## Information supplied
-- ==== Sys2Proof/Laws/Event.lean ====
section
/-! SUPPORT. What recording an event can do, once for every way an event is recorded, and what it leaves. -/

namespace Sys2Proof.Machine

theorem EventOnly.refl (s : State) : EventOnly s s :=
  ⟨rfl, fun _ => rfl, fun _ _ _ => rfl, rfl, rfl, rfl, rfl, rfl, rfl, rfl, rfl, rfl, rfl, rfl, rfl, rfl, rfl, rfl, rfl⟩

theorem EventOnly.trans {s t u : State} (h : EventOnly s t) (g : EventOnly t u) : EventOnly s u where
  pending := g.pending.trans h.pending
  lane k := by rw [g.lane k, h.lane k]
  reg k a e := (g.reg k a e).trans (h.reg k a e)
  hub := g.hub.trans h.hub
  pde := g.pde.trans h.pde
  v1 := g.v1.trans h.v1
  sup := by rw [g.sup, h.sup]
  md := g.md.trans h.md
  rack := g.rack.trans h.rack
  store := g.store.trans h.store
  dict := g.dict.trans h.dict
  svc := g.svc.trans h.svc
  net := g.net.trans h.net
  can := g.can.trans h.can
  tb := g.tb.trans h.tb
  fld := g.fld.trans h.fld
  coo := g.coo.trans h.coo
  tx := g.tx.trans h.tx
  freeCtr := g.freeCtr.trans h.freeCtr

theorem EventOnly.lf {s t : State} (h : EventOnly s t) (k : LaneId) (f : Fld) (e : eventReg f.reg = false) : t.lf k f = s.lf k f := by
  unfold State.lf
  rw [h.reg k f.reg e]

/-- Changes within one lane, then events, then changes within the lane: only that lane differs, but for events. -/
theorem LaneEvt.trans {s u t : State} {l : LaneId} (h : LaneEvt l s u) (g : LaneEvt l u t) : LaneEvt l s t where
  pending := by have h := h.pending; have g := g.pending; simp only [State.setLane_pending] at *; rw [g, h]
  lane k := by
    by_cases hk : k = l
    · subst hk; simp
    · have h := h.lane k; have g := g.lane k; simp only [State.setLane_lane, if_neg hk] at *; rw [g, h]
  reg k a e := by
    by_cases hk : k = l
    · subst hk; unfold State.lreg; simp
    · have h := h.reg k a e; have g := g.reg k a e; unfold State.lreg at *
      simp only [State.setLane_lane, if_neg hk] at *; rw [g, h]
  hub := by have h := h.hub; have g := g.hub; simp only [State.setLane_hub] at *; rw [g, h]
  pde := by have h := h.pde; have g := g.pde; simp only [State.setLane_pde] at *; rw [g, h]
  v1 := by have h := h.v1; have g := g.v1; simp only [State.setLane_v1] at *; rw [g, h]
  sup := by have h := h.sup; have g := g.sup; simp only [State.setLane_sup] at *; rw [g, h]
  md := by have h := h.md; have g := g.md; simp only [State.setLane_md] at *; rw [g, h]
  rack := by have h := h.rack; have g := g.rack; simp only [State.setLane_rack] at *; rw [g, h]
  store := by have h := h.store; have g := g.store; simp only [State.setLane_store] at *; rw [g, h]
  dict := by have h := h.dict; have g := g.dict; simp only [State.setLane_dict] at *; rw [g, h]
  svc := by have h := h.svc; have g := g.svc; simp only [State.setLane_svc] at *; rw [g, h]
  net := by have h := h.net; have g := g.net; simp only [State.setLane_net] at *; rw [g, h]
  can := by have h := h.can; have g := g.can; simp only [State.setLane_can] at *; rw [g, h]
  tb := by have h := h.tb; have g := g.tb; simp only [State.setLane_tb] at *; rw [g, h]
  fld := by have h := h.fld; have g := g.fld; simp only [State.setLane_fld] at *; rw [g, h]
  coo := by have h := h.coo; have g := g.coo; simp only [State.setLane_coo] at *; rw [g, h]
  tx := by have h := h.tx; have g := g.tx; simp only [State.setLane_tx] at *; rw [g, h]
  freeCtr := by have h := h.freeCtr; have g := g.freeCtr; simp only [State.setLane_freeCtr] at *; rw [g, h]

theorem LaneOnly.refl (l : LaneId) (s : State) : LaneOnly l s s := by cases l <;> rfl

theorem LaneOnly.upd (l : LaneId) (s : State) (f : Lane → Lane) : LaneOnly l s (s.updLane l f) := by
  unfold LaneOnly State.updLane
  rw [State.setLane_lane, if_pos rfl]

theorem LaneOnly.trans {s u t : State} {l : LaneId} (h : LaneOnly l s u) (g : LaneOnly l u t) : LaneOnly l s t := by
  unfold LaneOnly at *
  rw [g, h]
  cases l <;> rfl

theorem LaneOnly.lregSet (l : LaneId) (s : State) (a : Nat) (x : Word) : LaneOnly l s (s.lregSet l a x) := by
  unfold State.lregSet
  exact LaneOnly.upd l s _

theorem LaneOnly.lfSet (l : LaneId) (s : State) (f : Fld) (x : Nat) : LaneOnly l s (s.lfSet l f x) := LaneOnly.lregSet l s _ _

theorem LaneOnly.lcount (l : LaneId) (s : State) (f : Fld) (x : Nat) : LaneOnly l s (s.lcount l f x) := LaneOnly.lfSet l s _ _

theorem LaneOnly.lmemSet (l : LaneId) (s : State) (a : Nat) (bs : List Byte) : LaneOnly l s (s.lmemSet l a bs) := by
  unfold State.lmemSet
  exact LaneOnly.upd l s _

theorem LaneOnly.taskSet (l : LaneId) (s : State) (t : Nat) (x : TaskRt) : LaneOnly l s (s.taskSet l t x) := by
  unfold State.taskSet
  exact LaneOnly.upd l s _

theorem LaneOnly.evt {s t : State} {l : LaneId} (h : LaneOnly l s t) : LaneEvt l s t := by
  unfold LaneEvt
  rw [← h]
  exact EventOnly.refl t

theorem EventOnly.inLane {s t : State} (l : LaneId) (h : EventOnly s t) : LaneEvt l s t where
  pending := by simp [h.pending]
  lane k := by
    by_cases hk : k = l
    · subst hk; simp
    · have h := h.lane k; simp only [State.setLane_lane, if_neg hk]; exact h
  reg k a e := by
    by_cases hk : k = l
    · subst hk; unfold State.lreg; simp
    · have h := h.reg k a e; unfold State.lreg at *; simp only [State.setLane_lane, if_neg hk]; exact h
  hub := by simp [h.hub]
  pde := by simp [h.pde]
  v1 := by simp [h.v1]
  sup := by simpa using h.sup
  md := by simp [h.md]
  rack := by simp [h.rack]
  store := by simp [h.store]
  dict := by simp [h.dict]
  svc := by simp [h.svc]
  net := by simp [h.net]
  can := by simp [h.can]
  tb := by simp [h.tb]
  fld := by simp [h.fld]
  coo := by simp [h.coo]
  tx := by simp [h.tx]
  freeCtr := by simp [h.freeCtr]

/-- Setting a field of a book register is part of recording an event. -/
theorem lfSet_eventOnly (s : State) (l : LaneId) (f : Fld) (x : Nat) (e : eventReg f.reg = true) : EventOnly s (s.lfSet l f x) where
  pending := by simp
  lane k := by
    cases l <;> cases k <;> rfl
  reg k a ha := by
    unfold State.lfSet
    refine State.lreg_lregSet_other _ _ _ _ ?_
    rintro rfl
    rw [e] at ha
    cases ha
  hub := by simp
  pde := by simp
  v1 := by simp
  sup := by simp
  md := by simp
  rack := by simp
  store := by simp
  dict := by simp
  svc := by simp
  net := by simp
  can := by simp
  tb := by simp
  fld := by simp
  coo := by simp
  tx := by simp
  freeCtr := by simp

/-- Changing a lane's submission queue is part of recording an event. -/
theorem bookUpd_eventOnly (s : State) (l : LaneId) (f : LaneBook → LaneBook) :
    EventOnly s (s.updLane l (fun x => { x with book := f x.book })) where
  pending := by simp
  lane k := by
    cases l <;> cases k <;> rfl
  reg k a ha := by
    cases l <;> cases k <;> rfl
  hub := by simp
  pde := by simp
  v1 := by simp
  sup := by simp
  md := by simp
  rack := by simp
  store := by simp
  dict := by simp
  svc := by simp
  net := by simp
  can := by simp
  tb := by simp
  fld := by simp
  coo := by simp
  tx := by simp
  freeCtr := by simp

/-- Changing the book's areas is part of recording an event. -/
theorem bookSet_eventOnly (s : State) (b : Book) : EventOnly s { s with book := b } :=
  ⟨rfl, fun k => by cases k <;> rfl, fun k _ _ => by cases k <;> rfl, rfl, rfl, rfl, rfl, rfl, rfl, rfl, rfl, rfl, rfl, rfl, rfl, rfl, rfl, rfl, rfl⟩

/-- Changing the partners' tokens is part of recording an event. -/
theorem partners_eventOnly (s : State) (p : List (Nat × Partner)) : EventOnly s { s with partners := p } :=
  ⟨rfl, fun k => by cases k <;> rfl, fun k _ _ => by cases k <;> rfl, rfl, rfl, rfl, rfl, rfl, rfl, rfl, rfl, rfl, rfl, rfl, rfl, rfl, rfl, rfl, rfl⟩

/-- Keeping an event in the supervisor is part of recording it. -/
theorem kept_eventOnly (s : State) (q : List Submission) : EventOnly s { s with sup := { s.sup with kept := q } } :=
  ⟨rfl, fun k => by cases k <;> rfl, fun k _ _ => by cases k <;> rfl, rfl, rfl, rfl, rfl, rfl, rfl, rfl, rfl, rfl, rfl, rfl, rfl, rfl, rfl, rfl, rfl⟩

/-- The same on every lane. -/
theorem onLanes_eventOnly (f : LaneId → State → State) (h : ∀ l s, EventOnly s (f l s)) (s : State) : EventOnly s (onLanes f s) :=
  ((h .a s).trans (h .b _)).trans (h .c _)

theorem bookInt_eventOnly (s : State) (f : Fld) (e : eventReg f.reg = true) : EventOnly s (s.bookInt f) :=
  onLanes_eventOnly _ (fun l s => lfSet_eventOnly s l f 1 e) s

theorem bookWrite_eventOnly (s : State) (frame code partner supp origin : Nat) (summary loss : Bool) (data : List Byte) :
    EventOnly s (s.bookWrite frame code partner supp origin summary loss data) := by
  unfold State.bookWrite
  extract_lets b isTrig trig r ring ff ffCount ffNow tail post counting freezes ignored ctl d s1 s2
  have h1 : EventOnly s s1 := bookSet_eventOnly s _
  have h2 : EventOnly s1 s2 := by
    simp only [s2]
    split
    · exact bookInt_eventOnly _ CBK_INT_STAT_FF_FULL rfl
    · exact EventOnly.refl _
  refine h1.trans (h2.trans ?_)
  split
  · exact bookInt_eventOnly _ CBK_INT_STAT_FROZEN rfl
  · exact EventOnly.refl _

theorem clearLoss_eventOnly (s : State) (origin : Nat) : EventOnly s (s.clearLoss origin) := by
  refine onLanes_eventOnly _ ?_ s
  intro l s
  split
  · exact bookUpd_eventOnly s l (fun b => { b with loss := false })
  · exact EventOnly.refl _

theorem bookProcess_eventOnly (s : State) (frame code partner supp origin : Nat) (data : List Byte) :
    EventOnly s (s.bookProcess frame code partner supp origin data) := by
  unfold State.bookProcess
  extract_lets write
  have hw : ∀ s n, EventOnly s (write s n) := fun s n => (bookWrite_eventOnly s _ _ _ _ _ _ _ _).trans (clearLoss_eventOnly _ _)
  split
  · exact hw _ _
  · extract_lets k since
    split
    · exact bookSet_eventOnly s _
    · exact (bookSet_eventOnly s _).trans (hw _ _)

theorem partnerCheck_eventOnly (s : State) (p : Nat) : EventOnly s (s.partnerCheck p).1 := by
  unfold State.partnerCheck
  extract_lets x since
  split <;> exact partners_eventOnly s _

theorem countViolation_eventOnly (s : State) (p code : Nat) : EventOnly s (s.countViolation p code) := partners_eventOnly s _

## Directions for this task
Could you retype exactly the lines above, starting at the line that contains "State.lreg at *;" and ending at the line that contains "register is part of recording an event. -/", and nothing more?

## Finished exercise
    · have h := h.reg k a e; unfold State.lreg at *; simp only [State.setLane_lane, if_neg hk]; exact h
  hub := by simp [h.hub]
  pde := by simp [h.pde]
  v1 := by simp [h.v1]
  sup := by simpa using h.sup
  md := by simp [h.md]
  rack := by simp [h.rack]
  store := by simp [h.store]
  dict := by simp [h.dict]
  svc := by simp [h.svc]
  net := by simp [h.net]
  can := by simp [h.can]
  tb := by simp [h.tb]
  fld := by simp [h.fld]
  coo := by simp [h.coo]
  tx := by simp [h.tx]
  freeCtr := by simp [h.freeCtr]

/-- Setting a field of a book register is part of recording an event. -/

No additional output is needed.